DESCRIPTION OF THE TASK — Copy out every line of the data where the word "link" is found.

· · · ·

-- ==== Sys2Proof/Machine/Access.lean ====
section
/-! DEFINITION. Machine/Access.lean: reading and writing register space and window slots: the two views, the access codes,
the values registers read, and what each write starts (R6 to R13, R108, R110, R115, R145 to R149, R155, R381, R428 to
R431, R458, R468 to R471, R486, R514). -/

namespace Sys2Proof.Machine

/-! ### The views (R430, R468, R469, R471) -/

/-- The task port whose page holds an address (R11). -/
def pagePort (a : Nat) : Option Nat := if 0x2000000 ≤ a ∧ a < 0x2400000 then some ((a - 0x2000000) / 0x1000) else none

/-- The window slot that holds an address (R6). -/
def slotAt (a : Nat) : Option Nat := if 0x1000000000 ≤ a ∧ a < 0x1200000000 then some ((a - 0x1000000000) / 4096) else none

/-- Why an access lies outside its view, as VIEW_VIOLATION names it (R469), with the packet's burgee: 1 NOT_IN_VIEW,
2 SLOT_NOT_GRANTED, 4 PRIV_FUNCTION. `window` tells a WRD or WWR from a register access. -/
def State.outside (s : State) (o : Origin) (a : Nat) (window : Bool) : Option (Nat × Nat) :=
  match o with
  | .link p true f b => if bitAt (s.get (LNK_PORT_PRIV_FN p (f / 32))) (f % 32) then none else some (b, 4)
  | .link _ false _ b =>
    match pagePort a with
    | some n =>
      if s.get (TPT_PORT_CFG_BURGEE n) = b && (s.is (TPT_PORT_CFG_ENABLE n) || s.draining n) then none else some (b, 1)
    | none =>
      match slotAt a with
      | some m => if s.granted b m then none else some (b, if window then 2 else 1)
      | none => some (b, 1)
  | _ => none

/-- The burgee of an origin that acts in the tenant view. -/
def tenantOf : Origin → Option Nat
  | .link _ false _ b => some b.val
  | _ => none

/-- An access to a reserved address (R7). -/
def State.unmapped (s : State) (o : Origin) (a : Nat) (write : Bool) : State :=
  s.event (orgOf o) 0x32 [a % 2 ^ 32, a / 2 ^ 32, if write then 1 else 0]

/-- The logic die a register lies on, where it lies on one (R454): task-port pages, pool, cluster, decoder, cache,
Streamer and SRAM registers. -/
def dieOfReg (a : Nat) (ix : List Nat) : Option Nat :=
  let i := ix.headD 0
  if 0x2000000 ≤ a then some (portDie i)
  else if 0x1000000 ≤ a then some (dieOf i)
  else if 0xE00000 ≤ a ∧ a < 0xEF0000 then some (i / 2)
  else if 0xC00000 ≤ a ∧ a < 0xD00000 then some (i / 16)
  else if (0xB00000 ≤ a ∧ a < 0xC00000) ∨ (0x800000 ≤ a ∧ a < 0x900000) ∨ (0xA00400 ≤ a ∧ a < 0xA01000) then some i
  else none

/-- The register lies on a die that is lost. -/
def State.regLost (s : State) (a : Nat) (ix : List Nat) : Bool :=
  match dieOfReg a ix with
  | some d => s.dieIsLost d
  | none => false

/-! ### What a register reads (R12, R110) -/

/-- One bit of a register word. -/
def flagBit (b : Bool) (i : Nat) : Nat := if b then 2 ^ i else 0

/-- The flags of 16 slots from slot `m` on, two bits each (R110, WIN.FLAGSk). -/
def State.flags16 (s : State) (m : Nat) (p : Nat → Bool) : Nat :=
  (List.range 16).foldl (fun n i => if p (m + i) then n + s.flag (m + i) * 4 ^ i else n) 0

/-- The entry of the syndrome log that MEM.SYNSEL names. -/
def State.synSel (s : State) : Option SynEntry := s.memu.syn[s.get MEM_SYNSEL_ENTRY]?

/-- A number of the selected syndrome entry; 0 where the log holds none. -/
def State.synNum (s : State) (f : SynEntry → Nat) : Nat :=
  match s.synSel with
  | some e => f e
  | none => 0

/-- MEM.SYNINFO of an entry. -/
def SynEntry.info (e : SynEntry) : Nat :=
  e.syndrome % 2 ^ 7 + e.expected % 2 ^ 7 * 2 ^ 7 + flagBit e.injected 14 + flagBit e.unc 15 + e.foundBy % 4 * 2 ^ 16 +
    e.region % 16 * 2 ^ 18 + flagBit e.restored 22

/-- STR.SKENT of a cluster. -/
def State.skewWord (s : State) (c : Nat) : Nat :=
  let x := s.skewOf c (s.get (STR_SKSEL_REGION c)) (s.get (STR_SKSEL_SURFACE c))
  unsign 8 x.hoff + unsign 8 x.place * 2 ^ 8 + flagBit x.out 16 + flagBit x.moving 17 + flagBit x.near 18 +
    x.boundary % 2 ^ 10 * 2 ^ 19

/-- CAL.TDATAw (R488, CAL.TSEL): the working HEAT values stand in the loop's registers, the other working values and the
targets in the tables. -/
def State.calWord (s : State) (w : Nat) : Nat :=
  let t := s.get CAL_TSEL_TABLE_ID
  let e := s.get CAL_TSEL_ENTRY
  let k := calKey t e w
  if tblEntries t ≤ e ∨ tblWords t ≤ w then 0
  else match s.get CAL_TSEL_WHICH with
    | 0 =>
      if 0x50 ≤ t ∧ t < 0x58 then
        (if w = 0 then s.get (LAN_CLCOEF3_R0 (t % 8) e) else (s.rd (LAN_CLCOEF2 (t % 8) e)).toNat)
      else s.calWork k
    | 1 =>
      if 0x50 ≤ t ∧ t < 0x58 then
        let at' (x : Fld) : Nat := match s.cal.slew.find? (fun p => p.1 == slewKey x) with
          | some p => p.2
          | none => s.get x
        if w = 0 then at' (LAN_CLCOEF3_R0 (t % 8) e)
        else at' (LAN_CLCOEF2_HS (t % 8) e) + at' (LAN_CLCOEF2_TS (t % 8) e) * 2 ^ 16
      else tget 0 s.cal.target k
    | 2 => tget 0 s.cal.staged k
    | _ => 0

· · · ·

RESPONSE BOX —
  | .link p true f b => if bitAt (s.get (LNK_PORT_PRIV_FN p (f / 32))) (f % 32) then none else some (b, 4)
  | .link _ false _ b =>
  | .link _ false _ b => some b.val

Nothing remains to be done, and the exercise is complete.